After all the components arrived from DigiKey, I assembled the board, which caused me to remember how much I did not enjoy 0603 SMDs without a hotplate. I then attempted to power it with 5V from a bench supply. It immediately went overcurrent, but I quickly discovered that I’d soldered the DRV IC backward. Hoping I hadn’t destroyed anything, I flipped the IC right way round and then everything seemed stable. Having a low current limit on the bench supply had prevented any damage.

With the board stable, I proceeded to mount it atop my growing tower of “hats” which, 5-deep, now included (1) the PoE lower board with RJ-45, (2) the PoE upper board with USB and the pogo pins, (3) the Pi Zero 2W, (4) the Codec Zero audio hat, and (5) my payphone interface hat, which I called “pp-hat” in all the file names and docs, and probably should have said it out-loud before settling on that name – in retrospect “phat” would have been much better and a nod to the ‘90s.

The full five-deep hat stack assembled and workingI booted the Pi with an image of its “lite” OS since I didn’t have any human-interface peripherals and quickly tested the various components with the built-in command line tools for GPIO manipulation and ALSA audio control. I had made two minor mistakes, which seems like a lot considering the board only has a dozen components. The bell in the payphone housing did not have an inline capacitor, which I hadn’t accounted for, so I needed to add a high-voltage 0.47 uF polypropylene, which I did by cutting a trace and soldering it between the AG1171 output and the bell’s connection jack on the board. The second mistake was the coin switch header pinout was backward, meaning the common pin only connected to one of the switches, but I snipped off the tab on the header and flipped it around, at which point everything worked hardware-wise. Woo hoo!

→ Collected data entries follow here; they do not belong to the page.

-- ==== Sys2Proof/Certificates/Slice0/Obligations.lean ====
section
/-! DEFINITION. The statements for the provers. Each `def Obligations.<Name> : Prop` says what its name says; the definitions
before them are the words the statements use. A frame is written as an equation: `t = { s with x := t.x }` says that
everything of the state but `x` is as it was. -/

namespace Sys2Proof.Claims

open Sys2Proof Sys2Proof.Machine

/-- All that a docent instruction of the arithmetic, branch or buffer kind changes: the one context, which becomes `z`, and
the die's counter of instructions run. Everything else, every other docent, every channel and every byte of memory among it,
is as it was. -/
def docChanged (d : Nat) (c : Ctx) (z : CtxState) (s t : State) : Prop :=
  t = { s with doc := t.doc, ev := (s.bump 0x4110 6 d 1).ev } ∧ t.doc.triggers = s.doc.triggers ∧
  t.docent? d = (s.docent? d).map (·.setCtx c z) ∧ ∀ e, e ≠ d → t.docent? e = s.docent? e

/-- The instruction word a context is at. -/
def wordOf (y : CtxState) : Nat := progWord y.image y.pc

/-- The context's word is not its program's last. -/
abbrev notLast (y : CtxState) : Prop := y.pc + 1 < progCount y.image

/-- A context that has gone on to its next word: `y` with registers `r`. -/
def wentOn (y : CtxState) (r : List Word64) : CtxState :=
  { y with regs := r, pc := y.pc + 1, sinceWait := y.sinceWait + 1 }

/-- Byte `a` of the DRAM of the package's channels. -/
def byteAt (s : State) (a : Nat) : Byte := memRead s.mem.dram a

/-- No write waits in a channel's write queue. -/
abbrev drained (s : State) (w sel : Nat) : Prop := s.writeQueue w sel = []

/-- Nothing waits in a channel's queues: no write, and no read. -/
abbrev idle (s : State) (w sel : Nat) : Prop :=
  drained s w sel ∧ s.paused w sel = false ∧ ∀ r ∈ s.mem.reads, ¬(r.wing = w ∧ r.sel = sel)

/-- Every word of a context's line buffer stands under the check bits its bytes were stored with, unpoisoned. -/
abbrev bufSound (y : CtxState) : Prop := ∀ b ∈ y.buf, b.2 = Sram.store false b.2.data ∧ b.2.data.length = 8

/-- Every byte of DRAM reads in `t` as in `s`, but for the lines `[a, a + 64 n)` of a channel. -/
def memKept (s t : State) (w sel a n : Nat) : Prop := ∀ x, inLines w sel a n x = false → byteAt t x = byteAt s x

/-- Only what raising records changes differs: messages sent, held records and counters, the functions' queues and the
sessions' record queues. -/
def onlyNoted (s t : State) : Prop :=
  t = { s with out := t.out, ev := t.ev, fn := t.fn, ed := { s.ed with sessions := t.ed.sessions } }

/-- The docent instructions that combine two registers (R197): opcode, command, operation. -/
def aluTable : List (Nat × (Nat → Ctx → Instr) × (Word64 → Word64 → Word64)) := [
  (0x01, .add, fun a b => a + b), (0x02, .sub, fun a b => a - b), (0x03, .andR, fun a b => a &&& b),
  (0x04, .orR, fun a b => a ||| b), (0x05, .xor, fun a b => a ^^^ b),
  (0x06, .shl, fun a b => a <<< (b.toNat % 64)), (0x07, .shr, fun a b => a >>> (b.toNat % 64)),
  (0x08, .sra, fun a b => a.sshiftRight (b.toNat % 64)), (0x09, .mul, fun a b => a * b),
  (0x0A, .minu, fun a b => if b.toNat < a.toNat then b else a),
  (0x0B, .maxu, fun a b => if a.toNat < b.toNat then b else a)]

/-- The docent instructions that combine a register and the immediate (R197). -/
def immediateTable : List (Nat × (Nat → Ctx → Instr) × (Word64 → Word64 → Word64)) := [
  (0x10, .addi, fun a b => a + b), (0x11, .andi, fun a b => a &&& b), (0x12, .ori, fun a b => a ||| b),
  (0x13, .xori, fun a b => a ^^^ b), (0x14, .shli, fun a b => a <<< (b.toNat % 64)),
  (0x15, .shri, fun a b => a >>> (b.toNat % 64)), (0x16, .srai, fun a b => a.sshiftRight (b.toNat % 64))]

/-- The docent branches (R197): opcode, command, when taken. -/
def branchTable : List (Nat × (Nat → Ctx → Instr) × (Word64 → Word64 → Bool)) := [
  (0x20, .beq, fun a b => a == b), (0x21, .bne, fun a b => a != b),
  (0x22, .bltu, fun a b => decide (a.toNat < b.toNat)), (0x23, .bgeu, fun a b => decide (b.toNat ≤ a.toNat)),
  (0x24, .jmp, fun _ _ => true)]

end Sys2Proof.Claims

open Sys2Proof Sys2Proof.Machine Sys2Proof.Claims

/-! The queue and the step. -/

/-- A step takes the command at the front of the queue and answers what that command's meaning answers on the state with the
queue's rest. -/
def Obligations.StepRunsFront : Prop :=
  ∀ (c : Instr) (rest : List Instr) (s : State), s.pending = c :: rest → step s = exec c { s with pending := rest }

/-- On an empty queue a step is a tick of the master TSC (the model's choice, log 2): it completes, the TSC of a package that runs
counts one on, modulo 2^64, and memory, the editions, the channels, the functions, the docents and the queue are as they were. -/
def Obligations.EmptyQueueTicks : Prop :=
  ∀ s : State, s.pending = [] → ∃ t, step s = .next t ∧
    t.tsc = (if s.running then (s.tsc + 1) % 2 ^ 64 else s.tsc) ∧ t.mem = s.mem ∧ t.ed = s.ed ∧
    t.chans = s.chans ∧ t.pending = [] ∧ t.fn = s.fn ∧ t.doc = s.doc

/-! Docents. -/

/-- The three-register instructions (R197): gd becomes ga op gb modulo 2^64, and the context goes on to its next word. Only
that context and the die's count of instructions change. -/
def Sys2Proof.Claims.DocentAlu : Prop :=
  ∀ k ∈ aluTable,
  ∀ (s : State) (d : Nat) (c : Ctx) (y : CtxState), s.docReady d c k.1 = some y → notLast y →
    ∃ t, exec (k.2.1 d c) s = .next t ∧
      docChanged d c (wentOn y (y.regs.set (wD (wordOf y))
        (k.2.2 (y.get (wA (wordOf y))) (y.get (wB (wordOf y)))))) s t

/-- The immediate instructions (R197): gd becomes ga op the sign-extended 18-bit immediate. -/
def Sys2Proof.Claims.DocentImmediate : Prop :=
  ∀ k ∈ immediateTable,
  ∀ (s : State) (d : Nat) (c : Ctx) (y : CtxState), s.docReady d c k.1 = some y → notLast y →
    ∃ t, exec (k.2.1 d c) s = .next t ∧
      docChanged d c (wentOn y (y.regs.set (wD (wordOf y))
        (k.2.2 (y.get (wA (wordOf y))) ((BitVec.ofNat 18 (wordOf y)).signExtend 64)))) s t

/-- MOVZ, MOVK, PARAM, TSC and NOP (R197): MOVZ loads the shifted immediate, MOVK replaces one 16-bit field, PARAM reads a
parameter and TSC the die's TSC; NOP changes no register. -/
def Sys2Proof.Claims.DocentMoves : Prop :=
  ∀ (s : State) (d : Nat) (c : Ctx) (y : CtxState), notLast y →
    (s.docReady d c 0x19 = some y → ∃ t, exec (.movz d c) s = .next t ∧
      docChanged d c (wentOn y (y.regs.set (wD (wordOf y))
        (BitVec.ofNat 64 (wImm16 (wordOf y) * 2 ^ (16 * wK (wordOf y)))))) s t) ∧
    (s.docReady d c 0x18 = some y → ∃ t v, exec (.movk d c) s = .next t ∧
      docChanged d c (wentOn y (y.regs.set (wD (wordOf y)) v)) s t ∧
      ∀ i, i < 64 → v.getLsbD i =
        if i / 16 = wK (wordOf y) then (wordOf y).testBit (i % 16) else (y.get (wD (wordOf y))).getLsbD i) ∧
    (s.docReady d c 0x28 = some y → ∃ t, exec (.param d c) s = .next t ∧
      docChanged d c (wentOn y (y.regs.set (wD (wordOf y)) (y.params.getD (wImm (wordOf y)).toNat 0))) s t) ∧
    (s.docReady d c 0x29 = some y → ∃ t, exec (.tsc d c) s = .next t ∧
      docChanged d c (wentOn y (y.regs.set (wD (wordOf y)) (BitVec.ofNat 64 (s.dieTsc (docDie d))))) s t) ∧
    (s.docReady d c 0x00 = some y → ∃ t, exec (.nop d c) s = .next t ∧ docChanged d c (wentOn y y.regs) s t)

/-- The branches (R197): BEQ, BNE, BLTU and BGEU compare two registers and pass to the target or to the next word; JMP
always passes to its target. -/
def Sys2Proof.Claims.DocentBranches : Prop :=
  ∀ k ∈ branchTable,
  ∀ (s : State) (d : Nat) (c : Ctx) (y : CtxState), s.docReady d c k.1 = some y → notLast y →
    ∃ t, exec (k.2.1 d c) s = .next t ∧
      docChanged d c { y with sinceWait := y.sinceWait + 1,
                              pc := if k.2.2 (y.get (wBranchA (wordOf y))) (y.get (wBranchB (wordOf y)))
                                    then wTarget (wordOf y) else y.pc + 1 } s t

/-- The arithmetic, move and branch instructions of a docent, and what they change. -/
def Obligations.DocentArithmetic : Prop :=
  DocentAlu ∧ DocentImmediate ∧ DocentMoves ∧ DocentBranches

/-- The last word of a program that is no branch taken and no HALT runs off (R200): the program ends with fault cause 7, and
a role that faults stays stopped. -/
def Sys2Proof.Claims.DocentRunsOff : Prop :=
  ∀ (s : State) (d : Nat) (y : CtxState) (x : Docent), s.docReady d .a 0x00 = some y → y.pc + 1 = progCount y.image →
    s.docent? d = some x → x.roleDue = false →
    ∃ t, exec (.nop d .a) s = .next t ∧
      t.docent? d = some { x with a := { CtxState.idle with suspended := x.a.suspended }, fault := 7,
                                  roleFaulted := x.roleFaulted || y.isRole } ∧
      onlyNoted { s with doc := t.doc } t

/-- WAIT, its expiry, HALT and the watchdog (R197, R200): WAIT for a later instant holds the context, and for one that is past
passes on; the expiry lets a context go on when the TSC of its die has reached its instant; HALT with status 0 ends a handler's
program of context P; the watchdog ends a program with fault cause 1. -/
def Sys2Proof.Claims.DocentWaits : Prop :=
  ∀ (s : State) (d : Nat) (c : Ctx) (y : CtxState) (x : Docent),
    (s.docReady d c 0x2A = some y → s.dieTsc (docDie d) < (y.ea (wordOf y)).toNat →
      ∃ t, exec (.wait d c) s = .next t ∧
        docChanged d c { y with waitUntil := some (y.ea (wordOf y)).toNat, sinceWait := 0 } s t) ∧
    (s.docReady d c 0x2A = some y → (y.ea (wordOf y)).toNat ≤ s.dieTsc (docDie d) → notLast y →
      ∃ t, exec (.wait d c) s = .next t ∧ docChanged d c { y with pc := y.pc + 1, sinceWait := 0 } s t) ∧
    (∀ n, s.docent? d = some x → x.ctx c = y → y.waitUntil = some n → n ≤ s.dieTsc (docDie d) → y.suspended = false →
      y.native = none → notLast y →
      ∃ t, exec (.waitExpiry d c) s = .next t ∧ t = { s with doc := t.doc } ∧
        t.docent? d = some (x.setCtx c { y with waitUntil := none, pc := y.pc + 1 })) ∧
    (s.docReady d .p 0x2C = some y → s.docent? d = some x → wImm16 (wordOf y) = 0 → y.trig ≠ 3 →
      ∃ t, exec (.halt d .p) s = .next t ∧ t = { s with doc := t.doc, ev := (s.bump 0x4110 6 d 1).ev } ∧
        t.docent? d = some { x with p := .idle, a := { x.a with suspended := false } }) ∧
    (s.docent? d = some x → x.ctx c = y → y.running = true → 1048576 ≤ y.sinceWait → x.roleDue = false →
      ∃ t z, exec (.watchdog d c) s = .next t ∧ t.docent? d = some z ∧ z.fault = 1 ∧ (z.ctx c).running = false ∧
        onlyNoted { s with doc := t.doc } t)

The board worked as is, but I thought it would be nice if I ended up with a revision without mistakes, and I wanted to add a few additional components to protect the GPIOs in the case of (for example) multiple key presses connecting outputs to each other at different levels. For rev 2, I decided to try KiCAD as the EDA, because it seemed to have become fairly popular in the hobby world. It was also free, and I could keep the files on my own machine rather than have them primarily kept in the cloud in China. This time I used 1206 SMD, because I’m neither a masochist nor skilled at SMD soldering, but I still sent the Gerbers to JLCPCB for fab, because they cost $2 to make over there, and chose slow shipping since I wasn’t blocked by not having them ready to go.

The rev 2 board laid out in KiCAD

I can only imagine that the EE’s who do this for a living probably have some choice words, but for everyone else, please enjoy the schematic geometry. I think there is a certain artsy beauty to schematics.

The pp-hat schematicSolder, solder, push, stack, cut, print, flash. Moments (days?) later and the full stack was running. It’s shown here on the first board rev with the ring cap patched onto the board.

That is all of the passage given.